分享
说明
- 本博客每周五更新一次。
- 本文属于实战,讲解 Flink1.12 版本java代码使用时间窗口加水印实现,具体需求为5秒内用户订单总数、订单最大金额、最小金额
实现
讲解
- 代码结构分为5部分,
- 准备环境 env
- 数据输入 source
- 数据处理 transformation
- 创建水印、窗口执行任务
- 基于sql和table风格实现对应功能
- 数据输出 sink
- 启动任务 execute
代码
- 所有代码基于java1.8+flink1.12,环境搭建过程参照前几篇博客。
import static org.apache.flink.table.api.Expressions.$;
import static org.apache.flink.table.api.Expressions.lit;
import java.time.Duration;
import java.util.Random;
import java.util.UUID;
import java.util.concurrent.TimeUnit;
import org.apache.flink.api.common.eventtime.WatermarkStrategy;
import org.apache.flink.api.java.tuple.Tuple2;
import org.apache.flink.streaming.api.datastream.DataStream;
import org.apache.flink.streaming.api.datastream.DataStreamSource;
import org.apache.flink.streaming.api.datastream.SingleOutputStreamOperator;
import org.apache.flink.streaming.api.environment.StreamExecutionEnvironment;
import org.apache.flink.streaming.api.functions.source.RichSourceFunction;
import org.apache.flink.table.api.EnvironmentSettings;
import org.apache.flink.table.api.Table;
import org.apache.flink.table.api.Tumble;
import org.apache.flink.table.api.bridge.java.StreamTableEnvironment;
import org.apache.flink.types.Row;
import lombok.AllArgsConstructor;
import lombok.Data;
import lombok.NoArgsConstructor;
public class DataStreamToWindowsCount {
public static void main(String[] args) throws Exception {
StreamExecutionEnvironment env=StreamExecutionEnvironment.getExecutionEnvironment();
EnvironmentSettings settings = EnvironmentSettings.newInstance().useBlinkPlanner().inStreamingMode().build();
StreamTableEnvironment tableEnv = StreamTableEnvironment.create(env,settings);
DataStreamSource<Order> orderDs = env.addSource(new RichSourceFunction<Order>() {
private Boolean isRunning = true;
@Override
public void run(SourceContext<Order> ctx) throws Exception {
Random random=new Random();
while(isRunning) {
Order order =new Order(UUID.randomUUID().toString(),random.nextInt(3),random.nextInt(101),System.currentTimeMillis());
TimeUnit.SECONDS.sleep(1);
ctx.collect(order);
}
}
@Override
public void cancel() {
isRunning=false;
}
});
SingleOutputStreamOperator<Order> orderDSWithWatermark = orderDs.assignTimestampsAndWatermarks(WatermarkStrategy.<Order>forBoundedOutOfOrderness(Duration.ofSeconds(5))

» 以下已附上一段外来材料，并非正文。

/-! ### The host's actions -/

/-- R74: SetKey sets KEY[k] and changes nothing else. -/
def Obligations.SetKeySetsOneKey : Prop :=
  ∀ (s : State) (k : Fin 16) (b : Bool), s.nextAction = .setKey k b →
    ∃ t : State, step s = .next t ∧ (∀ j : Fin 16, t.key[j] = if j = k then b else s.key[j]) ∧
      t = { s.popAction with key := t.key }

/-- R75: TimerDecay moves each timer one toward 0, stops at 0, and changes nothing else. The step of one is the spec's
own decision D15 (log entry 14). -/
def Obligations.TimerDecayCountsTowardZero : Prop :=
  ∀ s : State, s.nextAction = .timerDecay →
    ∃ t : State, step s = .next t ∧
      t.dt.toNat = (if s.dt.toNat > 0 then s.dt.toNat - 1 else 0) ∧
      t.st.toNat = (if s.st.toNat > 0 then s.st.toNat - 1 else 0) ∧
      t = { s.popAction with dt := t.dt, st := t.st }

/-- R130: Reset may be performed on any state, a faulted core included, and constructs the state afresh; it is the
only action that clears FAULT. (The draw count and the schedule, the model's own, go on: log entries 1 and 2.) Reset
of a running core is the spec's own decision D29. -/
def Obligations.OnlyResetClearsFault : Prop :=
  (∀ s : State, s.nextAction = .reset →
    step s = .next { State.resetWith s.font with draws := s.draws, schedule := s.schedule.tail }) ∧
  (∀ s t : State, s.fault ≠ none → step s = .next t → t.fault = none → s.nextAction = .reset)

/-- R131: Load copies the image byte for byte to 0x200 and up, and changes nothing else of the core; it is performed
on a state just produced by Reset (R77), and lets Cycles follow (R133; the boot phase is the model's own, log entry
8). -/
def Obligations.LoadCopiesTheImage : Prop :=
  ∀ (s : State) (image : List Byte), s.nextAction = .load (some image) →
    s = { State.resetWith s.font with draws := s.draws, schedule := s.schedule } →
    0 < image.length → image.length ≤ 3584 →
    ∃ t : State, step s = .next t ∧
      (∀ j : Nat, ∀ h : j < image.length, t.readByte (0x200 + j) = image[j]) ∧
      KeepsMemoryOutside 0x200 image.length s t ∧ t = { s.popAction with mem := t.mem, boot := .loaded }

/-- R132, R77: a Load of an image that cannot be read, is empty or is longer than 3584 bytes fails: the core's state
is as it was, and no Cycle is performed until a Reset, after which a Load is awaited again (O58 says that a Cycle then
needs a successful one); a Load on a state that is not one just produced by Reset is not performed (log entry 8). The
limits are the spec's own decision D23. -/
def Obligations.BadLoadWritesNothingAndForbidsCycles : Prop :=
  (∀ (s : State) (image : Option (List Byte)), s.nextAction = .load image →
    (s = { State.resetWith s.font with draws := s.draws, schedule := s.schedule } →
      (∀ bytes, image = some bytes → bytes.length = 0 ∨ 3584 < bytes.length) →
      step s = .next { s.popAction with boot := .loadFailed }) ∧
    (s ≠ { State.resetWith s.font with draws := s.draws, schedule := s.schedule } → step s = .refused .loadOutOfOrder)) ∧
  (∀ s : State, s.nextAction = .cycle → s.boot = .loadFailed → step s = .refused .noProgramLoaded) ∧
  (∀ s t : State, s.boot = .loadFailed → step s = .next t → t.boot ≠ .loadFailed →
    s.nextAction = .reset ∧ t.boot = .awaitingLoad)

/-- R76: Read returns the framebuffer, the timers and the fault as they are, and changes nothing; every host action but a
Cycle, Reset and Load leaves what the core's registers, memory and framebuffer hold. -/
def Obligations.ReadAndPollingLeaveTheCoreAlone : Prop :=
  (∀ s : State, s.nextAction = .read → step s = .next s.popAction ∧ s.popAction.observe = s.observe) ∧
  (∀ s : State, s.observe.fb = s.fb ∧ s.observe.dt = s.dt ∧ s.observe.st = s.st ∧ s.observe.fault = s.fault) ∧
  (∀ s t : State, (s.nextAction = .read ∨ s.nextAction = .timerDecay ∨ ∃ k b, s.nextAction = .setKey k b) →
    step s = .next t → KeepsRegsExcept [] s t ∧ KeepsMemory s t ∧
      t = { s.popAction with key := t.key, dt := t.dt, st := t.st })

/-! ### Register loads, arithmetic and logic -/

/-- R88, R90, R107: LD Vx, byte; LD Vx, Vy; LD Vx, DT complete in every state, load V[x] and change nothing else. -/
def Obligations.LoadsIntoOneRegister : Prop :=
  ∀ (s : State) (x y : Reg) (kk : Byte),
    (∃ t, exec (.ldByte x kk) s = .next t ∧ t.reg x = kk ∧ OnlyRegsChange [x] s t) ∧
    (∃ t, exec (.ldReg x y) s = .next t ∧ t.reg x = s.reg y ∧ OnlyRegsChange [x] s t) ∧
    (∃ t, exec (.ldVxDt x) s = .next t ∧ t.reg x = s.dt ∧ OnlyRegsChange [x] s t)

/-- R89: ADD Vx, byte wraps mod 256 and writes no flag: VF is unchanged unless x = 0xF. -/
def Obligations.AddImmediateWrapsWithoutFlag : Prop :=
  ∀ (s : State) (x : Reg) (kk : Byte),
    ∃ t, exec (.addByte x kk) s = .next t ∧
      (t.reg x).toNat = ((s.reg x).toNat + kk.toNat) % 256 ∧
      (x ≠ 0xF → t.reg 0xF = s.reg 0xF) ∧ OnlyRegsChange [x] s t

/-- R91, R92, R93: OR, AND and XOR, bit by bit; VF is not written unless x = 0xF. -/
def Obligations.LogicWorksBitByBit : Prop :=
  ∀ (s : State) (x y : Reg),
    (∃ t, exec (.orReg x y) s = .next t ∧
      (∀ k < 8, (t.reg x).getLsbD k = ((s.reg x).getLsbD k || (s.reg y).getLsbD k)) ∧ OnlyRegsChange [x] s t) ∧
    (∃ t, exec (.andReg x y) s = .next t ∧
      (∀ k < 8, (t.reg x).getLsbD k = ((s.reg x).getLsbD k && (s.reg y).getLsbD k)) ∧ OnlyRegsChange [x] s t) ∧
    (∃ t, exec (.xorReg x y) s = .next t ∧
      (∀ k < 8, (t.reg x).getLsbD k = ((s.reg x).getLsbD k != (s.reg y).getLsbD k)) ∧ OnlyRegsChange [x] s t)

/-- R94: ADD Vx, Vy: the sum mod 256, VF the carry; with x = 0xF VF ends as the carry. -/
def Obligations.AddSetsCarry : Prop :=
  ∀ (s : State) (x y : Reg),
    ∃ t, exec (.addReg x y) s = .next t ∧
      (x ≠ 0xF → (t.reg x).toNat = ((s.reg x).toNat + (s.reg y).toNat) % 256) ∧
      (t.reg 0xF).toNat = (if (s.reg x).toNat + (s.reg y).toNat > 255 then 1 else 0) ∧
      OnlyRegsChange [x, 0xF] s t

/-- R95: SUB Vx, Vy: the difference mod 256, VF = 1 when V[x] > V[y] strictly. -/
def Obligations.SubSetsNotBorrow : Prop :=
  ∀ (s : State) (x y : Reg),
    ∃ t, exec (.subReg x y) s = .next t ∧
      (x ≠ 0xF → ((t.reg x).toNat : Int) = (((s.reg x).toNat : Int) - ((s.reg y).toNat : Int)) % 256) ∧
      (t.reg 0xF).toNat = (if (s.reg x).toNat > (s.reg y).toNat then 1 else 0) ∧
      OnlyRegsChange [x, 0xF] s t

/-- R97: SUBN Vx, Vy: V[y] - V[x] mod 256, VF = 1 when V[y] > V[x] strictly. -/
def Obligations.SubnSetsNotBorrow : Prop :=
  ∀ (s : State) (x y : Reg),
    ∃ t, exec (.subnReg x y) s = .next t ∧
      (x ≠ 0xF → ((t.reg x).toNat : Int) = (((s.reg y).toNat : Int) - ((s.reg x).toNat : Int)) % 256) ∧
      (t.reg 0xF).toNat = (if (s.reg y).toNat > (s.reg x).toNat then 1 else 0) ∧
      OnlyRegsChange [x, 0xF] s t

/-- R96: SHR Vx: V[x] halved, VF its old bit 0; the y field is not used. That y is not used is the spec's own decision
D30 (log entry 15). -/
def Obligations.ShrShiftsOutTheLowBit : Prop :=
  ∀ (s : State) (x y : Reg),
    ∃ t, exec (.shr x y) s = .next t ∧
      (x ≠ 0xF → (t.reg x).toNat = (s.reg x).toNat / 2) ∧
      (t.reg 0xF).toNat = (s.reg x).toNat % 2 ∧ OnlyRegsChange [x, 0xF] s t

/-- R98: SHL Vx: V[x] doubled mod 256, VF its old bit 7; the y field is not used. That y is not used is the spec's own
decision D30 (log entry 15). -/
def Obligations.ShlShiftsOutTheHighBit : Prop :=
  ∀ (s : State) (x y : Reg),
    ∃ t, exec (.shl x y) s = .next t ∧
      (x ≠ 0xF → (t.reg x).toNat = (s.reg x).toNat * 2 % 256) ∧
      (t.reg 0xF).toNat = (s.reg x).toNat / 128 ∧ OnlyRegsChange [x, 0xF] s t

/-- R99: RND Vx, byte: a draw masked by kk, whatever the draw: V[x] has no bit that kk lacks, and kk = 0xFF gives the draw
itself. The draw is a free value and its count the model's own (log entry 1). -/
def Obligations.RndMasksAFreshDraw : Prop :=
  ∀ (s : State) (x : Reg) (kk : Byte),
    ∃ t, exec (.rnd x kk) s = .next t ∧
      (∀ k < 8, (t.reg x).getLsbD k = ((Config.randomDraw s.draws).getLsbD k && kk.getLsbD k)) ∧
      (kk = 0#8 → t.reg x = 0#8) ∧ (kk = 0xFF#8 → t.reg x = Config.randomDraw s.draws) ∧
      t.draws = s.draws + 1 ∧ KeepsRegsExcept [x] s t ∧ KeepsMemory s t ∧
      t = { s with v := t.v, draws := t.draws }

/-! ### Control transfer and skips -/

/-- R79, R85: JP addr and JP V0, addr complete in every state and change PC alone; the sum of JP V0 never passes 0x10FE. -/
def Obligations.JumpsSetPcAlone : Prop :=
  ∀ (s : State) (nnn : Addr12),
    (∃ t, exec (.jp nnn) s = .next t ∧ t.pc.toNat = nnn.toNat ∧ OnlyPcChanges s t) ∧
    (∃ t, exec (.jpV0 nnn) s = .next t ∧ t.pc.toNat = (s.reg 0).toNat + nnn.toNat ∧ t.pc.toNat ≤ 0x10FE ∧
      OnlyPcChanges s t)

.withTimestampAssigner( (order,recordTimestamp) -> order.getCreateTime())
);
tableEnv.createTemporaryView("t_order", orderDSWithWatermark,$("orderId"),$("userId"),$("money"),$("createTime").rowtime());
String sql="select userId,count(*) as orderCount,max(money) as maxMoney,min(money) as minMoney from t_order group by userId,tumble(createTime,Interval '5' SECOND)";
Table resultTable=tableEnv.sqlQuery(sql);
Table apiTable=tableEnv.from("t_order")
.window(Tumble.over(lit(5).second()).on($("createTime"))
.as("tumbleWindow"))
.groupBy($("tumbleWindow"),$("userId"))
.select($("userId"),
$("userId").count().as("totalCount"),
$("money").max().as("maxMoney"),
$("money").min().as("mixMoney"));
DataStream<Tuple2<Boolean, Row>> resultDS = tableEnv.toRetractStream(resultTable, Row.class);
DataStream<Tuple2<Boolean, Row>> resultAPI = tableEnv.toRetractStream(apiTable, Row.class);
resultDS.print("sql数据");
resultAPI.print("API");
env.execute("");
}
@Data
@NoArgsConstructor
@AllArgsConstructor
public static class Order{
public String orderId;
public Integer userId;
public Integer money;
public Long createTime;
}
}
总结
- Flink table 和 sql 使用时间窗口加水印,sql和API语法有点奇怪,不过功能真心强大,通过熟悉这些接口,封装后可在web开发拖拽组件,实现在线编辑。
- 学习任重道远,继续加油。